The results of training at 80 epochs are:

Epoch 80/80

Validation cost: 0.000043
Mean average_precision (in %): 98.6850

class name      average precision (in %)
------------  --------------------------
person                            98.685

Median Inference Time: 0.013576

Understand that for deployment I would use prune but just wanted to check accuracy on site camera so used the below to export the model for deepstream 5.0dp:

tlt-export detectnet_v2 -m /workspace/tlt-experiments/weights/model.tlt -o /workspace/tlt-experiments/weights/peoplenet_detector_unpruned.etlt -k tlt_encode

I get the following:

Using TensorFlow backend.
NOTE: UFF has been tested with TensorFlow 1.14.0.
WARNING: The version of TensorFlow installed on this system is not guaranteed to work with UFF.
DEBUG [/usr/lib/python2.7/dist-packages/uff/converters/tensorflow/] Marking ['output_cov/Sigmoid', 'output_bbox/BiasAdd'] as outputs
[TensorRT] INFO: Some tactics do not have sufficient workspace memory to run. Increasing workspace size may increase performance, please check verbose output.
[TensorRT] INFO: Detected 1 inputs and 2 output network tensors.

Then I use the same deepstream code that was running the standard PeopleNet model but with changes as shown below:

## 0=FP32, 1=INT8, 2=FP16 mode

## Set eps=0.7 and minBoxes for cluster-mode=1(DBSCAN)

Have changed the number of classes to just 1 for person, label file is just person now. When I run the deepstream app it does not detect a single person unless I put pre-cluser-threshold<0.1 which gives mostly false positives.

Have I missed something? Does it matter that I am only using 1 class? Does the traning image need to be 960x544 and not 1920x1080?

Can you run tlt-infer against the test dataset firstly? To check its output folder.


  1. It is necessary to resize your images/labels to 960x544 offline. Or you can keep your images/labels, but need to set to 1920x1088 in the spec. The width and height should be multiple of 16.
  2. Need to change

num_layers: 18


num_layers: 34

Yeah the results of tlt-infer were very poor.

I will try keep labels and images and change spec to 1920x1088 in spec and layers to 34 and retrain and see.

If that doesnt work I will rezise to 960x544

So ran multiple tests of training using 1920x1088 and 960x544 changing layers to 34. Both had worse performance than the normal PeopleNet model even if using unpruned.
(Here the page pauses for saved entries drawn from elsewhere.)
/-! ### installTasInstr -/

@[simp] theorem installTasInstr_d (s : State) (h : Handler) : (installTasInstr h s).d = s.d := rfl
@[simp] theorem installTasInstr_a (s : State) (h : Handler) : (installTasInstr h s).a = s.a := rfl
@[simp] theorem installTasInstr_usp (s : State) (h : Handler) :
    (installTasInstr h s).usp = s.usp := rfl
@[simp] theorem installTasInstr_ssp (s : State) (h : Handler) :
    (installTasInstr h s).ssp = s.ssp := rfl
@[simp] theorem installTasInstr_pc (s : State) (h : Handler) :
    (installTasInstr h s).pc = s.pc := rfl
@[simp] theorem installTasInstr_sr (s : State) (h : Handler) :
    (installTasInstr h s).sr = s.sr := rfl
@[simp] theorem installTasInstr_ir (s : State) (h : Handler) :
    (installTasInstr h s).ir = s.ir := rfl
@[simp] theorem installTasInstr_prefAddr (s : State) (h : Handler) :
    (installTasInstr h s).prefAddr = s.prefAddr := rfl
@[simp] theorem installTasInstr_prefData (s : State) (h : Handler) :
    (installTasInstr h s).prefData = s.prefData := rfl
@[simp] theorem installTasInstr_fc (s : State) (h : Handler) :
    (installTasInstr h s).fc = s.fc := rfl
@[simp] theorem installTasInstr_instPc (s : State) (h : Handler) :
    (installTasInstr h s).instPc = s.instPc := rfl
@[simp] theorem installTasInstr_intLevel (s : State) (h : Handler) :
    (installTasInstr h s).intLevel = s.intLevel := rfl
@[simp] theorem installTasInstr_nmiPending (s : State) (h : Handler) :
    (installTasInstr h s).nmiPending = s.nmiPending := rfl
@[simp] theorem installTasInstr_delayedIrq (s : State) (h : Handler) :
    (installTasInstr h s).delayedIrq = s.delayedIrq := rfl
@[simp] theorem installTasInstr_runMode (s : State) (h : Handler) :
    (installTasInstr h s).runMode = s.runMode := rfl
@[simp] theorem installTasInstr_stopped (s : State) (h : Handler) :
    (installTasInstr h s).stopped = s.stopped := rfl
@[simp] theorem installTasInstr_haltPin (s : State) (h : Handler) :
    (installTasInstr h s).haltPin = s.haltPin := rfl
@[simp] theorem installTasInstr_doubleFault (s : State) (h : Handler) :
    (installTasInstr h s).doubleFault = s.doubleFault := rfl
@[simp] theorem installTasInstr_tracePending (s : State) (h : Handler) :
    (installTasInstr h s).tracePending = s.tracePending := rfl
@[simp] theorem installTasInstr_aerrAddress (s : State) (h : Handler) :
    (installTasInstr h s).aerrAddress = s.aerrAddress := rfl
@[simp] theorem installTasInstr_aerrWrite (s : State) (h : Handler) :
    (installTasInstr h s).aerrWrite = s.aerrWrite := rfl
@[simp] theorem installTasInstr_aerrInstr (s : State) (h : Handler) :
    (installTasInstr h s).aerrInstr = s.aerrInstr := rfl
@[simp] theorem installTasInstr_aerrFc (s : State) (h : Handler) :
    (installTasInstr h s).aerrFc = s.aerrFc := rfl
@[simp] theorem installTasInstr_saved (s : State) (h : Handler) :
    (installTasInstr h s).saved = s.saved := rfl
@[simp] theorem installTasInstr_cyclesTotal (s : State) (h : Handler) :
    (installTasInstr h s).cyclesTotal = s.cyclesTotal := rfl
@[simp] theorem installTasInstr_cyclesRun (s : State) (h : Handler) :
    (installTasInstr h s).cyclesRun = s.cyclesRun := rfl
@[simp] theorem installTasInstr_budget (s : State) (h : Handler) :
    (installTasInstr h s).budget = s.budget := rfl
@[simp] theorem installTasInstr_idlePc (s : State) (h : Handler) :
    (installTasInstr h s).idlePc = s.idlePc := rfl
@[simp] theorem installTasInstr_idleCycle (s : State) (h : Handler) :
    (installTasInstr h s).idleCycle = s.idleCycle := rfl
@[simp] theorem installTasInstr_idleDetected (s : State) (h : Handler) :
    (installTasInstr h s).idleDetected = s.idleDetected := rfl
@[simp] theorem installTasInstr_handlers (s : State) (h : Handler) :
    (installTasInstr h s).handlers = { s.handlers with tasInstr := h } := rfl
@[simp] theorem installTasInstr_map (s : State) (h : Handler) :
    (installTasInstr h s).map = s.map := rfl
@[simp] theorem installTasInstr_mem (s : State) (h : Handler) :
    (installTasInstr h s).mem = s.mem := rfl
@[simp] theorem installTasInstr_cfg (s : State) (h : Handler) :
    (installTasInstr h s).cfg = s.cfg := rfl
@[simp] theorem installTasInstr_draws (s : State) (h : Handler) :
    (installTasInstr h s).draws = s.draws := rfl
@[simp] theorem installTasInstr_script (s : State) (h : Handler) :
    (installTasInstr h s).script = s.script := rfl
@[simp] theorem installTasInstr_calls (s : State) (h : Handler) :
    (installTasInstr h s).calls = s.calls := rfl
@[simp] theorem installTasInstr_lastEnd (s : State) (h : Handler) :
    (installTasInstr h s).lastEnd = s.lastEnd := rfl

/-! ### installFcChange -/

@[simp] theorem installFcChange_d (s : State) (h : Handler) : (installFcChange h s).d = s.d := rfl
@[simp] theorem installFcChange_a (s : State) (h : Handler) : (installFcChange h s).a = s.a := rfl
@[simp] theorem installFcChange_usp (s : State) (h : Handler) :
    (installFcChange h s).usp = s.usp := rfl
@[simp] theorem installFcChange_ssp (s : State) (h : Handler) :
    (installFcChange h s).ssp = s.ssp := rfl
@[simp] theorem installFcChange_pc (s : State) (h : Handler) :
    (installFcChange h s).pc = s.pc := rfl
@[simp] theorem installFcChange_sr (s : State) (h : Handler) :
    (installFcChange h s).sr = s.sr := rfl
@[simp] theorem installFcChange_ir (s : State) (h : Handler) :
    (installFcChange h s).ir = s.ir := rfl
@[simp] theorem installFcChange_prefAddr (s : State) (h : Handler) :
    (installFcChange h s).prefAddr = s.prefAddr := rfl
@[simp] theorem installFcChange_prefData (s : State) (h : Handler) :
    (installFcChange h s).prefData = s.prefData := rfl
@[simp] theorem installFcChange_fc (s : State) (h : Handler) :
    (installFcChange h s).fc = s.fc := rfl
@[simp] theorem installFcChange_instPc (s : State) (h : Handler) :
    (installFcChange h s).instPc = s.instPc := rfl
@[simp] theorem installFcChange_intLevel (s : State) (h : Handler) :
    (installFcChange h s).intLevel = s.intLevel := rfl
@[simp] theorem installFcChange_nmiPending (s : State) (h : Handler) :
    (installFcChange h s).nmiPending = s.nmiPending := rfl
@[simp] theorem installFcChange_delayedIrq (s : State) (h : Handler) :
    (installFcChange h s).delayedIrq = s.delayedIrq := rfl
@[simp] theorem installFcChange_runMode (s : State) (h : Handler) :
    (installFcChange h s).runMode = s.runMode := rfl
@[simp] theorem installFcChange_stopped (s : State) (h : Handler) :
    (installFcChange h s).stopped = s.stopped := rfl
@[simp] theorem installFcChange_haltPin (s : State) (h : Handler) :
    (installFcChange h s).haltPin = s.haltPin := rfl
@[simp] theorem installFcChange_doubleFault (s : State) (h : Handler) :
    (installFcChange h s).doubleFault = s.doubleFault := rfl
@[simp] theorem installFcChange_tracePending (s : State) (h : Handler) :
    (installFcChange h s).tracePending = s.tracePending := rfl
@[simp] theorem installFcChange_aerrAddress (s : State) (h : Handler) :
    (installFcChange h s).aerrAddress = s.aerrAddress := rfl
@[simp] theorem installFcChange_aerrWrite (s : State) (h : Handler) :
    (installFcChange h s).aerrWrite = s.aerrWrite := rfl
@[simp] theorem installFcChange_aerrInstr (s : State) (h : Handler) :
    (installFcChange h s).aerrInstr = s.aerrInstr := rfl
@[simp] theorem installFcChange_aerrFc (s : State) (h : Handler) :
    (installFcChange h s).aerrFc = s.aerrFc := rfl
@[simp] theorem installFcChange_saved (s : State) (h : Handler) :
    (installFcChange h s).saved = s.saved := rfl
@[simp] theorem installFcChange_cyclesTotal (s : State) (h : Handler) :
    (installFcChange h s).cyclesTotal = s.cyclesTotal := rfl
@[simp] theorem installFcChange_cyclesRun (s : State) (h : Handler) :
    (installFcChange h s).cyclesRun = s.cyclesRun := rfl
@[simp] theorem installFcChange_budget (s : State) (h : Handler) :
    (installFcChange h s).budget = s.budget := rfl
@[simp] theorem installFcChange_idlePc (s : State) (h : Handler) :
    (installFcChange h s).idlePc = s.idlePc := rfl
@[simp] theorem installFcChange_idleCycle (s : State) (h : Handler) :
    (installFcChange h s).idleCycle = s.idleCycle := rfl
@[simp] theorem installFcChange_idleDetected (s : State) (h : Handler) :
    (installFcChange h s).idleDetected = s.idleDetected := rfl
@[simp] theorem installFcChange_handlers (s : State) (h : Handler) :
    (installFcChange h s).handlers = { s.handlers with fcChange := h } := rfl
@[simp] theorem installFcChange_map (s : State) (h : Handler) :
    (installFcChange h s).map = s.map := rfl
@[simp] theorem installFcChange_mem (s : State) (h : Handler) :
    (installFcChange h s).mem = s.mem := rfl
@[simp] theorem installFcChange_cfg (s : State) (h : Handler) :
    (installFcChange h s).cfg = s.cfg := rfl
@[simp] theorem installFcChange_draws (s : State) (h : Handler) :
    (installFcChange h s).draws = s.draws := rfl
@[simp] theorem installFcChange_script (s : State) (h : Handler) :
    (installFcChange h s).script = s.script := rfl
@[simp] theorem installFcChange_calls (s : State) (h : Handler) :
    (installFcChange h s).calls = s.calls := rfl
@[simp] theorem installFcChange_lastEnd (s : State) (h : Handler) :
    (installFcChange h s).lastEnd = s.lastEnd := rfl
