theorem byteWord_line : (byteWord l c d).extractLsb' 12 4 = l := by
  ext k hk
  simp [byteWord]
  grind

theorem byteWord_cond : (byteWord l c d).extractLsb' 8 4 = c := by
  ext k hk
  simp [byteWord]
  grind

theorem byteWord_low : (byteWord l c d).extractLsb' 0 8 = d := by
  ext k hk
  simp [byteWord]
  grind

theorem byteWord_slices (w : Word) :
    byteWord (w.extractLsb' 12 4) (w.extractLsb' 8 4) (w.extractLsb' 0 8) = w := by
  ext k hk
  simp [byteWord]
  grind

theorem condAt_byteWord : condAt (byteWord l c d) = condOf c.toNat := by
  rw [condAt, byteWord_cond]

theorem byteWord_bit8 : (byteWord l c d).getLsbD 8 = c.getLsbD 0 := by
  simpa using congrArg (·.getLsbD 0) (byteWord_cond l c d)

theorem regAt_byteWord : regAt (byteWord l c d) 9 = (c.extractLsb' 1 3).toFin := by
  have h : (byteWord l c d).extractLsb' 9 3 =
      ((byteWord l c d).extractLsb' 8 4).extractLsb' 1 3 := by
    ext k hk
    simp
    grind
  rw [regAt, h, byteWord_cond]

theorem restWord_line : (restWord l v).extractLsb' 12 4 = l := by
  ext k hk
  simp [restWord]
  grind

theorem restWord_rest : (restWord l v).extractLsb' 0 12 = v := by
  ext k hk
  simp [restWord]
  grind

theorem restWord_slices (w : Word) : restWord (w.extractLsb' 12 4) (w.extractLsb' 0 12) = w := by
  ext k hk
  simp [restWord]
  grind

end

theorem encode_bra (d : Byte) : encode (.bra d) = byteWord 6 0 d := rfl

theorem encode_bsr (d : Byte) : encode (.bsr d) = byteWord 6 1 d := rfl

theorem encode_bcc (c : Cond) (d : Byte) : encode (.bcc c d) = byteWord 6 c.code d := rfl

theorem encode_moveq (n : Reg) (d : Byte) :
    encode (.moveq n d) = byteWord 7 (regBits n ++ 0#1) d := by
  have h : ∀ v : BitVec 3, at3 v 9 = (v ++ 0#1 : BitVec 4).setWidth 16 <<< 8 := by decide
  rw [encode, h]
  rfl

theorem encode_lineA (v : BitVec 12) : encode (.lineA v) = restWord 0xA v := rfl

theorem encode_lineF (v : BitVec 12) : encode (.lineF v) = restWord 0xF v := rfl

end Sys2Proof
end

section
/-!
SUPPORT. Decoding the opcode word of a well-formed instruction (R150, R166-R171): row by row, the
fields of the encoded word send the decoder to the row they came from.
-/

namespace Sys2Proof

/-! ### Rows with a byte or twelve bits of data -/

theorem decodeRow_bra (d : Byte) : decodeRow (encode (.bra d)) = some (.bra d) := by
  simp only [encode_bra, decodeRow, byteWord_line, decodeLine6, condAt_byteWord, byteWord_low]
  rfl

theorem decodeRow_bsr (d : Byte) : decodeRow (encode (.bsr d)) = some (.bsr d) := by
  simp only [encode_bsr, decodeRow, byteWord_line, decodeLine6, condAt_byteWord, byteWord_low]
  rfl

theorem decodeRow_bcc {c : Cond} (d : Byte) (h : c ≠ .t ∧ c ≠ .f) :
    decodeRow (encode (.bcc c d)) = some (.bcc c d) := by
  simp only [encode_bcc, decodeRow, byteWord_line, decodeLine6, condAt_byteWord, condOf_code,
    byteWord_low]
  cases c <;> simp_all
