-- ==== Sys2Proof/Word.lean ====
section
/-! DEFINITION. The words of ODS-WTO: a register word (spec/20_memory.md R53), a binary64 word
(spec/00_scope.md R12), the three operation formats (spec/30_encoding.md R81, R83, R85) and a
register address (R51). -/

namespace Sys2Proof

/-- One 32-bit word: a register, a table entry, an output sample, or a binary32 bit pattern
(20_memory.md R53, 00_scope.md R12). -/
abbrev Word := BitVec 32

/-- One 64-bit word: a binary64 bit pattern (00_scope.md R12). -/
abbrev DWord := BitVec 64

/-- The word address of a register, 0..63 (20_memory.md R51). -/
abbrev RegAddr := BitVec 6

/-- A word of format `CTL_BUS`: WE in bit 38, A in bits 37..32, D in bits 31..0
(30_encoding.md R81). -/
abbrev BusWord := BitVec 39

/-- A word of format `BLK_REQ`: an unsigned frame count (30_encoding.md R83). -/
abbrev BlkWord := BitVec 16

/-- EPOCH_BITS (00_scope.md R8): the width of the start epoch. Its legal range is the one value
31, so the widths of the epoch registers carry it. -/
abbrev epochBits : Nat := 31

/-- The start epoch (10_state.md R24, R35). -/
abbrev Epoch := BitVec epochBits

end Sys2Proof
end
Is there anything else I need to change in my train.txt to improve performance or is it a case of more data and a mix of data. Also is it recommended to use images with no people/labels to improve accuracy?

I observe that during your training, it can get a high mAP result(98.6850). This result is generated by tlt-evaluate.
So, please run a quick test. Use tlt-infer to run inference against the same val dataset(it should be part 0 of your /workspace/tlt-experiments/tf_records/* because you set validation_fold: 0 in the spec ). To see if tlt-infer can get the same mAP result as tlt-evaluate.